AfterDark’s Dean Hodge reviews some of the acts from the 10th anniversary weekend of Swn Festival in Cardiff (Friday 21 – Sunday 23 October 2016).
The sight of instruments and amps being wheeled from numerous white vans into one of the various venues in Cardiff. A sea of pink and red balloons dotted around the city streets and inside said venues. People walking around with glitter etched across their face as if it an acceptable form of everyday attire. These are images that have become very much synonymous with the annual orchestrated cacophony of chaos that is Swn Festival.
Like a song that reminds you of an iconic scene from your favourite film as soon as you hear it, these images are a visual accompaniment to the many moments of musical magic that have come to define the Welsh festival. Artists have marked their breakthrough here. Friendships (and relationships) have been formed. The odd Jager-bomb has been consumed here and there.
They are moments that indeed now span an entire decade for those that have shared the journey of Swn right from the beginning – and four years (and counting) worth of musical memories for me. With local music venues fighting an uphill battle to remain relevant in the current streaming-dominated music industry, the support of these venues and the ability of city-based festivals like Swn to highlight the independent scene, is more vital now than ever before. So the Welsh festival marks its tenth birthday by providing more of the high-calibre new artists that have come to define the ethos of Swn.

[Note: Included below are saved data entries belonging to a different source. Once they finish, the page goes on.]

-- ==== Sys2Proof/Machine/TieOps.lean ====
section
/-!
DEFINITION. The pilot controller's shared operations (R306 to R324): which port a channel has, its parameter words, messages,
the entries to its states, RESTART, its protections, and its offers and role turns. A message of the port's own counts as sent
in the command that calls for it (log entry 11). On a STANDBY the same operations track the LEAD's protocol with the pin at
high impedance (R307).
-/
namespace Sys2Proof.Machine

/-- Tie port `p`. -/
def State.tp (s : State) (p : Nat) : Tpc := vat s.tpc p Tpc.init

/-- The tie port of a TIE channel (R306). -/
def portOf (s : State) (n : Nat) : Option Nat :=
  (chanDecl s n).bind fun d => if d.role = 4 && d.bound < 8 then some d.bound else none

/-- The TIE channel bound to a port (R306). -/
def tieChan (s : State) (p : Nat) : Option Nat :=
  s.adm.img.bind fun g => (g.chans.find? fun d => d.role == 4 && d.bound == p).map (·.ch)

/-- The Tie instance of a port (R306). -/
def tieTask (s : State) (p : Nat) : Option Task := (tieChan s p).bind (ownerOf s)

/-- Parameter word `a` of the Tie instance of a port (Table 14.6). -/
def tieParm (s : State) (p a : Nat) : W := (tieTask s p).elim 0 fun t => parm s t a

/-- PREF (Table 14.6): 0 dual-role, 1 feeder only, 2 taker only. -/
def tiePref (s : State) (p : Nat) : Nat := (tieParm s p 4).bits 1 0

/-- An occurrence on E(4n+3) of the bound channel (R320, R321). -/
def tieRaise (p : Nat) (cls : EvClass) (code : Nat) (s : State) : State :=
  match tieChan s p with
  | some n => s.raiseP (4 * n + 3) cls code
  | none => s

/-- Set a flag of TPC_EVTp (Table 14.11). -/
def tieEvt (p b : Nat) (s : State) : State := s.modTp p fun x => { x with evt := bitPut x.evt b true }

/-- Code of a port state (Table 14.10). -/
def tpCode : TpSt → Nat
  | .disabled => 0
  | .search => 1
  | .confirm => 2
  | .agree => 3
  | .lease => 4
  | .turn => 5
  | .rest => 6

/-- SCALE of measurement `k` of channel `n` (R193). -/
def tieScale (s : State) (n k : Nat) : W := lat (s.lk (linkOf n)).hello (6 + 4 * slotOf n + k) 0

/-- 10 × counts × SCALE as an exact value: below it and above it in whole units (R316). -/
def tenths (scale : W) (x : Int) : Int × Int :=
  match f32 scale with
  | .fin neg m e =>
    let v : Int := x * 10 * (if neg then -(m : Int) else m)
    if 0 ≤ e then (v * (2 ^ e.toNat : Int), v * (2 ^ e.toNat : Int))
    else (v / (2 ^ (-e).toNat : Int), -((-v) / (2 ^ (-e).toNat : Int)))
  | _ => (0, 0)

/-- A number of tenths as an unsigned 16-bit field. -/
def u16 (x : Int) : BitVec 16 := BitVec.ofNat 16 (min (max x 0) 65535).toNat

/-- The window and a current of the Tie instance in units of 0.1 V and 0.1 A (R316): rounded inside the window and down. -/
def tieOffer (s : State) (p cur : Nat) : Offer :=
  match tieChan s p with
  | some n =>
    let w := tieParm s p 6
    { vHi := u16 (tenths (tieScale s n 2) (w.extractLsb' 16 16).toInt).1
      vLo := u16 (tenths (tieScale s n 2) (w.extractLsb' 0 16).toInt).2
      iMax := u16 (tenths (tieScale s n 1) (tieParm s p cur).toInt).1 }
  | none => ⟨0, 0, 0⟩

/-- The offers of TERMS (R316): none while OFFER_EN = 0 or OFFER_I = 0. -/
def tieOffers (s : State) (p : Nat) : List Offer :=
  if (tieParm s p 16).bit 0 && tieParm s p 7 != 0 then [tieOffer s p 7] else []

/-- The granted current in B counts, rounded down (Table 14.6 word 18). -/
def grantCounts (s : State) (n : Nat) (g : BitVec 16) : W :=
  iw (ffloor (fdiv (fdiv (fnat g.toNat) (fnat 10)) (tieScale s n 1)) 0)

/-- The TPC writes ROLE_NOW, I_GRANT and PORT_STATE of its Tie instance (R323, Table 14.6). -/
def tpWords (p : Nat) (s : State) : State :=
  match tieChan s p, tieTask s p with
  | some n, some t =>
    let x := s.tp p
    parmPut t 19 (nw (tpCode x.st)) (parmPut t 18 (if x.lease then grantCounts s n x.grant else 0)
      (parmPut t 17 (x.role.setWidth 32 ||| (x.gen.setWidth 32 <<< 8)) s))
  | _, _ => s

/-- TURN_SEEN := TURN_REQ (R318). -/
def turnSeen (p : Nat) (s : State) : State :=
  match tieTask s p with
  | some t => parmPut t 20 (tieParm s p 14 &&& 0xFF) s
  | none => s

/-- The port changes, and the words it writes follow. -/
def tpSet (p : Nat) (f : Tpc → Tpc) (s : State) : State := tpWords p (s.modTp p f)

/-! Messages (R312 to R314, Table 14.3). -/

/-- The payload whose last two bytes are a 16-bit value. -/
def payHalf (v : BitVec 16) : List Byte := [0, 0, v.extractLsb' 8 8, v.extractLsb' 0 8]
/-- The payload whose last byte is a value. -/
def payByte (v : Byte) : List Byte := [0, 0, 0, v]
/-- The payload of TERMS. -/
def payOffers (l : List Offer) : List Byte :=
  l.flatMap fun o => [o.vHi.extractLsb' 8 8, o.vHi.extractLsb' 0 8, o.vLo.extractLsb' 8 8, o.vLo.extractLsb' 0 8,
    o.iMax.extractLsb' 8 8, o.iMax.extractLsb' 0 8, 0, 0]

/-- Send a new message with the next TAG (Table 14.2). -/
def tpSend (p op : Nat) (pay : List Byte) (s : State) : State :=
  s.modTp p fun x =>
    { x with sent := some ⟨op, x.tag, if op = 0x10 then 0 else x.gen, x.feedPres, pay⟩, tag := x.tag + 1 }

/-- Send a message that awaits an answer (R314). -/
def tpAsk (p op : Nat) (pay : List Byte) (s : State) : State :=
  (tpSend p op pay s).modTp p fun x => { x with waiting := x.sent.map fun m => (m, 1, s.now) }

/-- Send the answer to the message with TAG `tag` (R314). -/
def tpReply (p : Nat) (tag : BitVec 5) (op : Nat) (pay : List Byte) (s : State) : State :=
  (tpSend p op pay s).modTp p fun x => { x with lastRx := some (tag, x.sent) }

/-- A valid message is received by a port in use (R313, R314): counted; one whose TAG has been answered gets its last answer
again; any other is acted on. -/
def tpHeard (p : Nat) (h : PilotHead) (act : State → State) (s : State) : State :=
  if (s.tp p).st = .disabled then s
  else
    let s1 := s.modTp p fun x => { x with msgs := x.msgs + 1 }
    match (s.tp p).lastRx with
    | some (t, some m) => if t = h.tag then s1.modTp p fun x => { x with sent := some m } else act s1
    | _ => act s1

/-! States (R319, R322). -/

/-- The port is attached. -/
def Tpc.attached (x : Tpc) : Bool := x.st == .agree || x.st == .lease || x.st == .turn

/-- Ticks of so many ms. -/
def msTicks (n : Nat) : Nat := 2000 * n

/-- The pilot pin is at high impedance: the port not in use or in REST (R306, R319), or every port of a STANDBY (R307). -/
def tieHiZ (s : State) (p : Nat) : Bool := s.prl.role == .standby || (s.tp p).st == .disabled || (s.tp p).st == .rest

/-- A new beacon gap (R309): from 0.5 to 1.5 times MEAN in steps of 1 ms, as the tick at which it ends. -/
def tieGap (p : Nat) (s : State) : Nat × State :=
  let m := (tieParm s p 4).bits 15 8
  let (g, s1) := s.draw (5 * m) (15 * m)
  (s.now + msTicks g, s1)

/-- An unattached port follows PREF as it stands (R309). -/
def tiePrefStep (p : Nat) (s : State) : State :=
  if (s.tp p).st = .search then
    s.modTp p fun x => { x with feedPres := tiePref s p == 1 || (tiePref s p == 0 && x.beacon), beacon := x.beacon && tiePref s p == 0 }
  else s

/-- Entry to SEARCH (R309, R319): a new gap is drawn; the force ends with it, or, after a detach, with the next frame. -/
def tpSearch (p : Nat) (force : Bool) (s : State) : State :=
  let (g, s1) := tieGap p s
  tpSet p (fun x => { x with
    st := .search, role := 0, gen := 0, feedPres := tiePref s p == 1, prot := false, forced := force
    grant := 0, window := 0, lastRx := none, waiting := none, offers := [], granted := false
    lease := false, winding := false, draw := none, gap := g, beacon := false, retry := none, tieWait := none, defer := none
    hailed := false, turning := false }) s1

/-- What sending or receiving RESTART does (R319): the path is forced open, the lease cleared, the pin at high impedance, the
port in REST; a role turn that was asked for counts as served (R318). -/
def tpRest (p : Nat) (s : State) : State :=
  let s1 := if (s.tp p).turning then turnSeen p s else s
  tpSet p (fun x => { x with
    st := .rest, role := 0, gen := 0, feedPres := false, forced := true, stTick := s.now, grant := 0, window := 0, waiting := none
    granted := false, lease := false, winding := false, draw := none, beacon := false, retry := none, tieWait := none
    defer := none, turning := false, restarts := x.restarts + 1, evt := bitPut x.evt 1 true }) s1

/-- The port sends RESTART (R319), other than under R320 (R321). -/
def tpRestart (p : Nat) (s : State) : State := tieRaise p .ce 0x0405 (tpRest p (tpSend p 0x3F [] s))

/-- Row 1 of Table 14.7: RESTART is sent first when attached. -/
def tpDisable (p : Nat) (s : State) : State :=
  let s1 := if (s.tp p).attached then tpRestart p s else s
  tpSet p (fun x => { Tpc.init with
    evt := x.evt, msgs := x.msgs, discarded := x.discarded, restarts := x.restarts, tag := x.tag, level := x.level
    attachLvl := x.attachLvl, sent := x.sent }) s1

/-- Rows 1 and 6 of Table 14.7: the port follows the state of its channel (R306). -/
def tieFollow (n : Nat) (s : State) : State :=
  match portOf s n with
  | none => s
  | some p =>
    let c := (s.ch n).st
    let live := c == .arming || c == .control || c == .hold
    if live && (s.tp p).st = .disabled then tpSearch p false s
    else if !live && (s.tp p).st != .disabled then tpDisable p s
    else s

/-- The path of a channel is forced open (R319). -/
def tieForced (s : State) (n : Nat) : Bool := match portOf s n with
  | some p => (s.tp p).forced
  | none => false

/-- After the forced frame of a port that is in SEARCH again (R311, R319). -/
def tieFrameSent (n : Nat) (s : State) : State := match portOf s n with
  | some p => if (s.tp p).forced && (s.tp p).st = .search then s.modTp p fun x => { x with forced := false } else s
  | none => s

/-! Protection (R320). -/

/-- A row of Table 14.5 acts. -/
def tieProtect (p bit code : Nat) (s : State) : State :=
  if (s.tp p).st = .disabled || (s.tp p).prot then s
  else
    let s1 := tpRest p (tpSend p 0x3F [] s)
    tieRaise p .uc code (tieEvt p bit (s1.modTp p fun x => { x with prot := true, oc := none, rev := 0 }))

/-- The TPC judges a fresh sample of the bound channel (R320, Table 14.5): B, C and MSTAT, at tick `now`. -/
def tieJudge (n : Nat) (b c : Int) (mstat : BitVec 16) (s : State) : State :=
  match portOf s n with
  | none => s
  | some p =>
    if (s.tp p).st = .disabled then s
    else
      let x := s.tp p
      let irev := (tieParm s p 10).toInt
      let ioc := (tieParm s p 11).toInt
      let back := (x.role == 2 && b < -irev) || (x.role == 1 && b > irev)
      let hot := b > ioc || -b > ioc || mstat.getLsbD 13
      let rev := if back then x.rev + 1 else 0
      let oc := if hot then (match x.oc with
        | some t => some t
        | none => some s.now) else none
      let s1 := s.modTp p fun x => { x with rev := rev, oc := oc }
      if c > (tieParm s p 9).toInt || mstat.getLsbD 14 then tieProtect p 3 0x0406 s1
      else if mstat.getLsbD 10 || rev ≥ 4 then tieProtect p 4 0x0407 s1
      else match oc with
        | some t => if s.now ≥ t + (tieParm s p 12).toNat then tieProtect p 5 0x0408 s1 else s1
        | none => s1

/-! Offers, claims and role turns (R315 to R318). -/

/-- Send TERMS with the offers of this moment (R316, R317); the end of a role turn's TERMS ends the turn (R318). -/
def tieTerms (p : Nat) (s : State) : State :=
  let l := tieOffers s p
  let s1 := if l.isEmpty then tpSend p 0x20 [] s else tpAsk p 0x20 (payOffers l) s
  let s2 := s1.modTp p fun x => { x with offers := l, winding := false }
  if (s.tp p).turning then tieRaise p .ce 0x0409 (turnSeen p (s2.modTp p fun x => { x with turning := false })) else s2

/-- An offer still contains a window and allows a current (R317). -/
def offerKeeps (window : W) (grant : BitVec 16) (o : Offer) : Bool :=
  o.vLo.toNat ≤ window.bits 15 0 && window.bits 31 16 ≤ o.vHi.toNat && grant.toNat ≤ o.iMax.toNat

/-- The lease ends. -/
def tieEndLease (p : Nat) (s : State) : State :=
  tpSet p (fun x => { x with lease := false, granted := false, grant := 0, window := 0, winding := false }) s

/-- The feeder looks at its offer at a release (R317): a change sends a new TERMS; a withdrawal first ramps the current to 0,
which `rest` says it has reached. -/
def tieOfferStep (p : Nat) (rest : Bool) (s : State) : State :=
  let x := s.tp p
  let l := tieOffers s p
  if x.role = 1 && x.attached && x.hailed && !x.turning && x.st != .turn && x.waiting.isNone then
    if l = x.offers then (if x.winding then s.modTp p fun x => { x with winding := false } else s)
    else if l.isEmpty && x.lease && !rest then s.modTp p fun x => { x with winding := true }
    else
      let keep := x.lease && l.any (offerKeeps x.window x.grant)
      tieTerms p (if keep then s else tieEndLease p s)
  else s

/-- Send TURN with a fresh draw (R318). -/
def tieTurnSend (p : Nat) (s : State) : State :=
  let (d, s1) := s.draw 0 0xFFFF
  (tpAsk p 0x30 (payHalf (BitVec.ofNat 16 d)) s1).modTp p fun x => { x with draw := some (BitVec.ofNat 16 d) }

/-- The port is free to ask for a role turn (R318). -/
def tieMayTurn (x : Tpc) : Bool :=
  x.gen == 2 && (x.st == .lease || x.st == .agree) && x.hailed && !x.turning && !x.granted && x.waiting.isNone && x.draw.isNone

/-- A TURN_REQ that differs from TURN_SEEN asks for a role turn (R318). -/
def tieTurnStep (p : Nat) (s : State) : State :=
  let x := s.tp p
  if tieMayTurn x && x.tieWait.isNone && (tieParm s p 14).bits 7 0 != (tieParm s p 20).bits 7 0 then tieTurnSend p s else s

end Sys2Proof.Machine
end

Danielle Lewis - Swn Festival. Photo provided by BBC Cymru Wales (Photographer: Simon Ayre)
With my planned Swn Festival 2016 itinerary of artists to see over the weekend scribbled on a print-out schedule, I begin my coverage at the opening SwnRise event in Tramshed on Friday night (Oct 21) – arriving just as London’s Pumarosa mark their Swn debut with a performance of chemically-altering groove-driven synth-pop. The mesmerizing vocals and stage presence of lead singer Isabel Munoz-Newsome – dancing as if possessed by the spirit of Kate Bush – is a perfect counterpart to the band’s hypnosis-inducing indie-dance riffs. Closing number Priestess is a particular highlight – a sprawling seven-minute Balearic-infused disco epic that makes standing in still motion a particular challenge.
In contrast, The Sandinistas – one of two acts filling in the vacant slot left by Spring King pulling out due to illness – employ a rather meat-and-potatoes musical ethos. A no-added-nonsense package of rampaging riffs and lung-bursting choruses is on the menu here – and in their following performance on the Horizons | Gorwelion stage at O’Neills on Saturday. The same could be said of latter replacement act and Swn alumni Estrons – with socially conscious lyrics giving particular spice to their simmering sonic stew of sucker-punch riffs and bruising hooks.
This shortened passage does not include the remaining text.